=== Task material ===

-- ==== Sys2Proof/Machine/State.lean ====
section
/-! DEFINITION. The state of the machine, as plain data: what rules R20 to R35 give OWSEQ, the agents
around it (the host program, the bus), the observer's record of one slot (rule R118), and the draws
the spec leaves free. INVENTORY.md lists every piece with its rule and its reset value. -/

namespace Sys2Proof.Machine

/-- The engine's drive state of the line (rule R30). -/
inductive Drive where
  /-- LOW: the engine pulls the line low. -/
  | low
  /-- REL: the engine releases the line. -/
  | rel
deriving DecidableEq, Repr

/-- The register FAULT (rules R35, R220): NONE, code 0, or ISSUE_BUSY, code 1. -/
inductive FaultCode where
  | none
  | issueBusy
deriving DecidableEq, Repr

/-- One line of a host program (rules R82, R83). An access names its address and width, because only
a 1-byte access at OWSEQ_BASE is an access to OWSEQ (rule R56). -/
inductive HostOp where
  /-- `MemWrite(addr, width, v)`: `ow.issue …` is one at OWSEQ_BASE, 1 byte. -/
  | write (addr width : Nat) (v : Byte)
  /-- `ow.issue write, rs`: writes `0x40 | (rs << 4)` at OWSEQ_BASE (rule R83; log entry 35 for rs above
  1). -/
  | writeBit (rs : Reg)
  /-- `rd <- MemRead(addr, width)`: `ow.poll rd` is one at OWSEQ_BASE, 1 byte. -/
  | read (addr width : Nat) (rd : Reg)
  /-- `ow.wait`, `ow.reset`, `ow.wrbyte` or `ow.rdbyte`. -/
  | pseudo (p : Pseudo) (reg : Reg)
  /-- `li rd, imm`. -/
  | li (rd : Reg) (imm : Byte)
  /-- `bit rd, rs, i`. -/
  | bit (rd rs : Reg) (i : Nat)
  /-- `or rd, rs, rt`. -/
  | or (rd rs rt : Reg)
  /-- `shl rd, rs, i`. -/
  | shl (rd rs : Reg) (i : Nat)
  /-- `dec rd`. -/
  | dec (rd : Reg)
  /-- `bnz rs, label`. -/
  | bnz (rs : Reg) (label : Nat)
  /-- `bz rs, label`. -/
  | bz (rs : Reg) (label : Nat)
deriving DecidableEq, Repr

/-- The host program's registers, one byte each (rule R82): r0 to r15 and the temporaries. -/
structure Regs where
  r  : Vector Byte 16
  t  : Byte
  t2 : Byte
  t3 : Byte
deriving DecidableEq, Repr

/-- The Host agent (rule R12): its program, its place in it, and its registers. -/
structure HostCtx where
  regs   : Regs
  prog   : List HostOp
  /-- The index of the program's next line. -/
  pc     : Nat
  /-- The lines left of a pseudo-instruction's expansion, which run before line `pc`. -/
  micro  : List HostOp
  /-- The earliest time of the Host's next step (Level B). -/
  nextAt : Nat
deriving DecidableEq, Repr

/-- A device on the line that reacts to what the engine does (rule R54). -/
inductive Responder where
  /-- Pulls over `[tR + lo, tR + hi)` of every Reset-Pulse slot. -/
  | presence (lo hi : Nat)
  /-- Pulls over `[tL, tL + len)` of every Read-Bit slot. -/
  | readLow (len : Nat)
  /-- The loop-back responder LB (rule R207): its FIFO Q, and the bit it sends in the read slot in
  flight. -/
  | loopback (q : List Bool) (bit : Bool)
deriving DecidableEq, Repr

/-- The Bus agent (rules R53, R54): the intervals `[lo, hi)` over which a device pulls, the devices
that add to them, and whether devices the model does not name may pull too. -/
structure Bus where
  pulls      : List (Nat × Nat)
  responders : List Responder
  free       : Bool
deriving DecidableEq, Repr

/-- What an observer notes of the slot in flight, or of the last one (rule R118): tL, tR and tE,
whether DRIVE went LOW again after tR, and the instants of its samples, of each kind. -/
structure Slot where
  tL       : Option Nat
  tR       : Option Nat
  relow    : Bool
  /-- The presence samples: SAMPLE_OR and CAP_OR_LOW (rule R119). -/
  presence : List Nat
  /-- The read samples: SAMPLE_SET and CAP_BIT (rule R120). -/
  reads    : List Nat
  tE       : Option Nat
deriving DecidableEq, Repr

/-- The draws the spec leaves free, in the order they are used. Where a list is empty the draw is the
free value of Config at number `fresh`. -/
structure Inputs where
  /-- The host's time from one of its steps to the next. -/
  gaps    : List Nat
  /-- Handler latencies (rule R107), each bounded by L_MAX when it is used. -/
  lats    : List Nat
  /-- Whether the Host goes before a tick of the same instant (rule R59). -/
  ties    : List Bool
  /-- Level A's line samples (rule R109). -/
  samples : List Bool
  /-- Level A's captured bytes (rule R109). -/
  bytes   : List Byte
  /-- The times of the platform's pending block resets (rules R250, R251). -/
  resets  : List Nat
  /-- The number of free values drawn so far. -/
  fresh   : Nat
deriving DecidableEq, Repr

/-- The state of OWSEQ and of the agents around it. -/
structure State where
  /-- The configuration, which no step writes (rule R36). -/
  cfg       : Config
  /-- Level B's clock (rule R233). -/
  now       : Nat
  /-- STEP, the Step Code register (rules R21 to R26). -/
  step      : Byte
  /-- DRIVE (rule R30). -/
  drive     : Drive
  /-- ARMED (rule R31). -/
  armed     : Bool
  /-- NEXT_T (rule R31). -/
  nextT     : Nat
  /-- CNT, of ENGINE = TIMER (rule R32). -/
  cnt       : BitVec 16
  /-- The model's own: a time at which CNT counts, a whole count from all others (log entry 19). It is
  the last reload's, and NEXT_T is not read for it, since it means nothing while ARMED = 0. -/
  cntPhase  : Nat
  /-- TXD, of ENGINE = SHIFT_* (rule R33). -/
  txd       : Byte
  /-- RXD, of ENGINE = SHIFT_* (rule R33). -/
  rxd       : Byte
  /-- XFER_BUSY, of ENGINE = SHIFT_* (rule R33). -/
  xferBusy  : Bool
  /-- XFER_START, of ENGINE = SHIFT_* (rule R33). -/
  xferStart : Nat
  /-- TRAPPED (rule R35). -/
  trapped   : Bool
  /-- FAULT (rule R35). -/
  fault     : FaultCode
  host      : HostCtx
  bus       : Bus
  slot      : Slot
  inputs    : Inputs
deriving DecidableEq, Repr

/-- Why the machine stops. -/
inductive Fault where
  /-- Raised by `step` when FAULT ≠ NONE and no block reset is pending: no agent has an enabled step
  (rule R224). The rule's own stop: safe. -/
  | quiescent
  /-- Raised by `step` when no tick is armed, no block reset is pending and the Host has no further
  line: the run has ended (rule R258), or stands still. Nothing in the spec moves then: safe. -/
  | noEnabledStep
deriving DecidableEq, Repr

/-- Why the model has no meaning for a step. -/
inductive Refusal where
  /-- Raised by `exec` for an instruction that has no meaning yet: safe, and a gap. -/
  | notModelled (mnemonic : String)
  /-- Raised by `step` when the table configuration is not legal, and by a shift descriptor whose
  successor does not exist: such a configuration has no run at all (rule R117). Safe. -/
  | illegalConfiguration
  /-- Raised by a descriptor that is no legal word (rule R79): the model refuses it. Safe. -/
  | illegalDescriptor
  /-- Raised by a descriptor of the backend that this instance does not have (rules R20, R80): the
  step tables never give one. Safe. -/
  | otherBackend
  /-- Raised by the host's access of another width or at another address (rules R56, R225): it is no
  OWSEQ step, and the model has no transition for it. Safe. -/
  | badAccess
deriving DecidableEq, Repr

/-- STEP after block reset (rule R38): READY = 1, OP = 0b00, RESULT = 0, PROG = 0. -/
def stepReset : Byte := 0x80#8

/-- The host's registers at reset. DESIGN CHOICE (log entry 4): zero, since the host is outside the spec. -/
def Regs.zero : Regs := { r := Vector.replicate 16 0#8, t := 0#8, t2 := 0#8, t3 := 0#8 }

/-- A slot of which nothing has been seen. -/
def Slot.empty : Slot :=
  { tL := none, tR := none, relow := false, presence := [], reads := [], tE := none }

/-- The state right after block reset (rules R38, R250), with no host program and devices that are
left free. NEXT_T, CNT, TXD, RXD and XFER_START are unspecified there. DESIGN CHOICE (log entry 3): zero,
and so is the phase of CNT. -/
def State.resetWith (cfg : Config) : State :=
  { cfg := cfg
    now := 0
    step := stepReset
    drive := .rel
    armed := false
    nextT := 0
    cnt := 0#16
    cntPhase := 0
    txd := 0#8
    rxd := 0#8
    xferBusy := false
    xferStart := 0
    trapped := false
    fault := .none
    host := { regs := Regs.zero, prog := [], pc := 0, micro := [], nextAt := 0 }
    bus := { pulls := [], responders := [], free := true }
    slot := Slot.empty
    inputs := { gaps := [], lats := [], ties := [], samples := [], bytes := [], resets := [], fresh := 0 } }

/-- The machine right after reset. DESIGN CHOICE (log entry 2): of the three ENGINE values of rule R2
it is a TIMER instance; `State.resetWith` gives the others. -/
def State.reset : State := State.resetWith (defaultConfig .timer)

end Sys2Proof.Machine
end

===

Problem requirements:
Set every line down again exactly. Begin with the first line of the entries and finish with the line containing "structure Regs where".

Solution to the exercise:
-- ==== Sys2Proof/Machine/State.lean ====
section
/-! DEFINITION. The state of the machine, as plain data: what rules R20 to R35 give OWSEQ, the agents
around it (the host program, the bus), the observer's record of one slot (rule R118), and the draws
the spec leaves free. INVENTORY.md lists every piece with its rule and its reset value. -/

namespace Sys2Proof.Machine

/-- The engine's drive state of the line (rule R30). -/
inductive Drive where
  /-- LOW: the engine pulls the line low. -/
  | low
  /-- REL: the engine releases the line. -/
  | rel
deriving DecidableEq, Repr

/-- The register FAULT (rules R35, R220): NONE, code 0, or ISSUE_BUSY, code 1. -/
inductive FaultCode where
  | none
  | issueBusy
deriving DecidableEq, Repr

/-- One line of a host program (rules R82, R83). An access names its address and width, because only
a 1-byte access at OWSEQ_BASE is an access to OWSEQ (rule R56). -/
inductive HostOp where
  /-- `MemWrite(addr, width, v)`: `ow.issue …` is one at OWSEQ_BASE, 1 byte. -/
  | write (addr width : Nat) (v : Byte)
  /-- `ow.issue write, rs`: writes `0x40 | (rs << 4)` at OWSEQ_BASE (rule R83; log entry 35 for rs above
  1). -/
  | writeBit (rs : Reg)
  /-- `rd <- MemRead(addr, width)`: `ow.poll rd` is one at OWSEQ_BASE, 1 byte. -/
  | read (addr width : Nat) (rd : Reg)
  /-- `ow.wait`, `ow.reset`, `ow.wrbyte` or `ow.rdbyte`. -/
  | pseudo (p : Pseudo) (reg : Reg)
  /-- `li rd, imm`. -/
  | li (rd : Reg) (imm : Byte)
  /-- `bit rd, rs, i`. -/
  | bit (rd rs : Reg) (i : Nat)
  /-- `or rd, rs, rt`. -/
  | or (rd rs rt : Reg)
  /-- `shl rd, rs, i`. -/
  | shl (rd rs : Reg) (i : Nat)
  /-- `dec rd`. -/
  | dec (rd : Reg)
  /-- `bnz rs, label`. -/
  | bnz (rs : Reg) (label : Nat)
  /-- `bz rs, label`. -/
  | bz (rs : Reg) (label : Nat)
deriving DecidableEq, Repr

/-- The host program's registers, one byte each (rule R82): r0 to r15 and the temporaries. -/
structure Regs where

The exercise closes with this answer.